Olivia’s ears always perked up however, the moment she detected that subtle note of stress in her girlfriend’s voice. These particular passages she’d file away for later, being sure to ask Maithri about them after work to get the full unabridged version of the story. Just such an instance had triggered her attention as her friend described the daily list of detours which were now necessary to avoid the various large groups of metal stick-men who roamed about the favela. It wasn’t that they were hostile, but rather that they could be oblivious, accidentally causing damage or injury if one were to stray too close or get caught up in one of their drifting triangular platoons.
They had become an oddly mobile environmental hazard, like tumbleweeds that could roll through walls, or flatten a child. The state had started tracking them via satellite and balloon, issuing advisories of avoidance, or AoAs as they were called. Apparently, off the record, the strange arthropodal droids had taken over certain unoccupied buildings and seemed to be moving between them. At times they were seen carrying raw materials, or performing mysterious rituals on the ground. It was scary at first but as days went by without any serious incidents, people became complacent again. The AoAs were reliable and easy to follow, also it did seem like the paths that the robots took were becoming more predictable over time.

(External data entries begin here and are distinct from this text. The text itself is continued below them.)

-- ==== Sys2Proof/Word.lean ====
section
/-! DEFINITION. The plainest data of the spec (`00_scope.md` R8): bytes, byte sequences and texts.
A byte is what the spec treats as bits, so it is a bit vector; a byte sequence is a finite list indexed from 0;
lengths and counts are natural numbers that never wrap. -/

namespace Sys2Proof

/-- R8: a byte is an integer 0 to 255. -/
abbrev Byte := BitVec 8

/-- R8: a byte sequence is a finite list of bytes indexed from 0. -/
abbrev Bytes := List Byte

/-- R8, R201, R206: a finite sequence of characters (a password, a text block). A character is one text code unit and is
given here by its code, a natural number. -/
abbrev Text := List Nat

end Sys2Proof
end

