-- ==== Sys2Proof/WellFormed.lean ====
section
/-! DEFINITION. What is well formed: a command, a command word, a pair of buffer capacities. -/

namespace Sys2Proof

/-- R82, R84: a command has no register specifier, immediate, mode or length field, so every term of `Instr` is well
formed; what could be ill formed is the word that is to stand for one (`commandWordDefined`). -/
def Instr.wellFormed : Instr → Bool
  | .keyld => true
  | .enc => true
  | .dec => true
  | .clr => true

/-- R81, R83: the command words with a meaning of their own are 0x01 to 0x04; 0x00 and 0x05 to 0xFF are reserved. -/
def commandWordDefined (w : Byte) : Bool := 0x01#8 ≤ w && w ≤ 0x04#8

/-- R7, R62: the pairs of capacities an implementation may choose. -/
def Params.wellFormed (p : Params) : Bool := 32 ≤ p.ibufCap && p.ibufCap + 32 ≤ p.obufCap

end Sys2Proof
end

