-- ==== Sys2Proof/Machine/State.lean ====
section
/-! DEFINITION. The state of the machine as plain data: the five elements of the engine (`10_state.md` R20) and, for
the two other agents of R12, the host's script with what it has received and the random source. Also the reasons a step
can stop, and the state after reset. -/

namespace Sys2Proof.Machine

/-- R240: the error kinds. The first two are the host layer's alone; the engine records the others in `ERRCODE`. -/
inductive ErrorKind where
  /-- Code 1, host layer: the password is shorter than 6 characters (R202). -/
  | invalidPassword
  /-- Code 2, host layer: `chunkCapacity <= 48` (R210). -/
  | chunkCapacityTooSmall
  /-- Code 3: text decoding failed (host layer, R207) or the frame has fewer than 16 bytes (DEC, R173). -/
  | malformedBlock
  /-- Code 4: invalid ciphertext length or invalid pad count (DEC, R173). -/
  | decryptionFailed
  /-- Code 5: ENC or DEC with `KEYV = 0` (R172, R173). -/
  | noKey
  /-- Code 6: a reserved command word (R175), or KEYLD without exactly 32 bytes (R171). -/
  | illegalCommand
  deriving DecidableEq, Repr

/-- `20_memory.md` section 2: the five kinds of port operation. -/
inductive PortOp where
  /-- R51 `PUSH(b)` on the DIN port. -/
  | push (b : Byte)
  /-- R52 `POP()` on the DOUT port. -/
  | pop
  /-- R53 `RDREG(n)`, with `n` a 4-bit register number (R86). -/
  | rdreg (n : BitVec 4)
  /-- R170 `CMD(w)`, with `w` an 8-bit command word. -/
  | cmd (w : Byte)
  /-- R270 `RESET`. -/
  | reset
  deriving DecidableEq, Repr

/-- One entry of the host's script: what the host does next. -/
inductive HostItem where
  /-- Issue one port operation. -/
  | op (o : PortOp)
  /-- R85 `DRAIN`: read `OCNT`, then pop that many bytes. -/
  | drain
  /-- R212: read `STATUS`; where it shows an error, issue CLR and give up the rest of the script. -/
  | stopOnError
  /-- R85 `RNG h0 h1 ...`: not an operation of the host; fixes the next bytes the random source answers. -/
  | rng (bs : Bytes)
  deriving DecidableEq, Repr

/-- What a port operation returned to the host. -/
inductive Answer where
  /-- The byte a POP returned (R52). -/
  | byte (b : Byte)
  /-- The value an RDREG returned (R53), as a natural number (R27; log entry 6). -/
  | word (n : Nat)
  deriving DecidableEq, Repr

/-- The random source, an agent of its own (R12): the answers an RNG directive has fixed and not yet given (R85), and
how many bytes have been drawn so far. The count is the model's own field: it picks out the free value
`Config.rngByte` of a draw that nothing has fixed (log entry 3). -/
@[ext] structure Rng where
  fixed : Bytes
  drawn : Nat
  deriving DecidableEq, Repr

/-- The whole state. `key`, `keyv`, `errcode`, `ibuf` and `obuf` are R20's five elements, and nothing else of the
engine survives a step; `rng` is the random source's; `script` and `received` are the host's (log entries 1, 11). -/
@[ext]
structure State where
  /-- R21 `KEY`. -/
  key : Key
  /-- R22 `KEYV`. -/
  keyv : Bool
  /-- R23 `ERRCODE`. -/
  errcode : BitVec 4
  /-- R24 `IBUF`, the byte pushed first at the head. -/
  ibuf : Bytes
  /-- R25 `OBUF`, the byte that will be popped next at the head. -/
  obuf : Bytes
  /-- The random source. -/
  rng : Rng
  /-- What the host is still to do, next entry first. -/
  script : List HostItem
  /-- What the host has received, oldest first. -/
  received : List Answer
  deriving DecidableEq, Repr

/-- Reasons for which the machine stops with a fault. There is none: an error of a command is recorded in `ERRCODE`
and the machine goes on (R242), a hold leaves the state as it is (R9), and every one of the 256 command words has an
effect (R83). -/
inductive Fault where
  deriving DecidableEq, Repr

/-- Reasons for which the machine declines to give a step. -/
inductive Refusal where
  /-- Raised by no meaning: it would stand in an arm of `exec` whose instruction had none yet (safe). -/
  | notModelled (mnemonic : String)
  deriving DecidableEq, Repr

/-- What one step answers. -/
abbrev Outcome := Host.Outcome State Fault Refusal

/-- R34: the state after RESET. The engine's five elements have the values of R20's last column; the host has nothing
to do and has received nothing, and the random source has answered nothing yet (log entry 11). -/
def State.reset : State where
  key := Key.zero
  keyv := false
  errcode := 0
  ibuf := []
  obuf := []
  rng := ⟨[], 0⟩
  script := []
  received := []

end Sys2Proof.Machine
end

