-- ==== Sys2Proof/Safety.lean ====
section
/-! DEFINITION. The predicates and views that claims about the machine are stated with: the invariant of every reachable
state (`10_state.md` R35), the reset state of the engine (R34), when ENC and DEC execute normally (R172, R173), runs of
several steps, and what a finished call of the host is (R282). -/

namespace Sys2Proof.Machine

/-- R34, R35: an engine whose five elements have their reset values. -/
structure State.EngineReset (s : State) : Prop where
  key : s.key = Key.zero
  keyv : s.keyv = false
  errcode : s.errcode = 0
  ibuf : s.ibuf = []
  obuf : s.obuf = []

/-- R35: `ERRCODE` is one of 0, 3, 4, 5, 6. -/
def errcodeLegal (e : BitVec 4) : Prop := e = 0 ∨ e = 3 ∨ e = 4 ∨ e = 5 ∨ e = 6

/-- R35: the invariants that hold in every reachable state. -/
structure State.Inv (s : State) : Prop where
  ibuf : s.ibuf.length ≤ Config.params.ibufCap
  obuf : s.obuf.length ≤ Config.params.obufCap
  key : s.keyv = false → s.key = Key.zero
  errcode : errcodeLegal s.errcode

/-- Two states that agree in everything but the value of `KEY`. -/
def SameButKey (s t : State) : Prop := t = { s with key := t.key }

/-- The host's next port operation is one of `ops`. -/
def headIs (s : State) (ops : List PortOp) : Prop := ∃ o ∈ ops, s.script.head? = some (.op o)

/-- R172: ENC executes normally: no error recorded, a key loaded, room for the frame. -/
structure EncReady (p : Params) (s : State) : Prop where
  errcode : s.errcode = 0
  keyv : s.keyv = true
  room : s.obuf.length + frameLen s.ibuf.length ≤ p.obufCap

/-- R173: DEC comes as far as its frame: no error recorded, a key loaded, room for the longest chunk. -/
structure DecReady (p : Params) (s : State) : Prop where
  errcode : s.errcode = 0
  keyv : s.keyv = true
  room : s.obuf.length + (s.ibuf.length - 17) ≤ p.obufCap

/-- The next answers of the random source are `bs`, and after them it stands at `r`. -/
def Rng.Answers (start : Rng) (bs : Bytes) (r : Rng) : Prop := start.rand bs.length = (bs, r)

/-- One pair of draws for each chunk, of the lengths ENC draws (R182, R219). -/
def drawsFit (chunks : List Bytes) (draws : List Draw) : Prop :=
  List.Forall₂ (fun c d => d.iv.length = 16 ∧ d.fill.length = padLen c.length - 1) chunks draws

/-- `k` steps of the machine, stopping at the first fault or refusal (there is none): `Host.Core.run` at this machine's own
types. -/
def runSteps : Nat → State → Outcome
  | 0, s => .next s
  | k + 1, s =>
    match step s with
    | .next t => runSteps k t
    | .fault r => .fault r
    | .refused r => .refused r

/-- A run of the machine through a whole call, from `s`: it ends with the script done, the engine in the reset state
(R282), and `answers` received meanwhile. -/
def CallEnds (s : State) (items : List HostItem) (t : State) (answers : List Answer) : Prop :=
  ∃ n, runSteps n (s.begin items) = .next t ∧ t.script = [] ∧ t.EngineReset ∧ t.received = s.received ++ answers

end Sys2Proof.Machine
end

Production demand had increased at the factory, and everyone was doing double duty, even Olivia had taken on a few more shifts. Every evening she grilled her girlfriend while they walked home. Maithri told her fantastic tales about the transformations that were happening in the North. The cities nearest the first towers were being restructured in a sense. The AI had built its own factories, mimicking human industry. But it hadn’t stopped there. Trees were growing again, their genetic blueprints resurrected from ancient terrestrial archives thought to have been lost centuries ago, but now modified in strange ways to survive in previously uninhabitable areas.
All the vaults and treasure troves of the old world were being unearthed and invaded, their knowledge extracted and exploited by the emerging intelligence. The stick-men walked on the bottom of the dead acidic oceans, moved steadily through the hearts of impassable mountains, waded through lava and fire, fearlessly ascended the highest airless, vacant, frozen spires brushing up against the vacuum of space. Systematically they were exploring the earth like ants looking for sustenance, but their diet was information, data and artifacts. Then they would return to their “queen” in great waves like rivers of living mercury flowing back to the nodes of an ever expanding nexus.
The normal familiar paths that Olivia and Maithri had taken through the jungle had changed too. The stick-men, by way of their incidental movements had established a new network of wide corridors through the overgrown synthetic vegetation. People had just started using them as a matter of course because they were safer and more convenient than the crude winding footpaths. The metal droids always moved in perfectly straight lines, crushing and flattening everything that got in their way. The only curiosity being that whenever they changed course, their junctions were at 60 degree angles. There were as many as six separate paths at each intersection, but never more than that.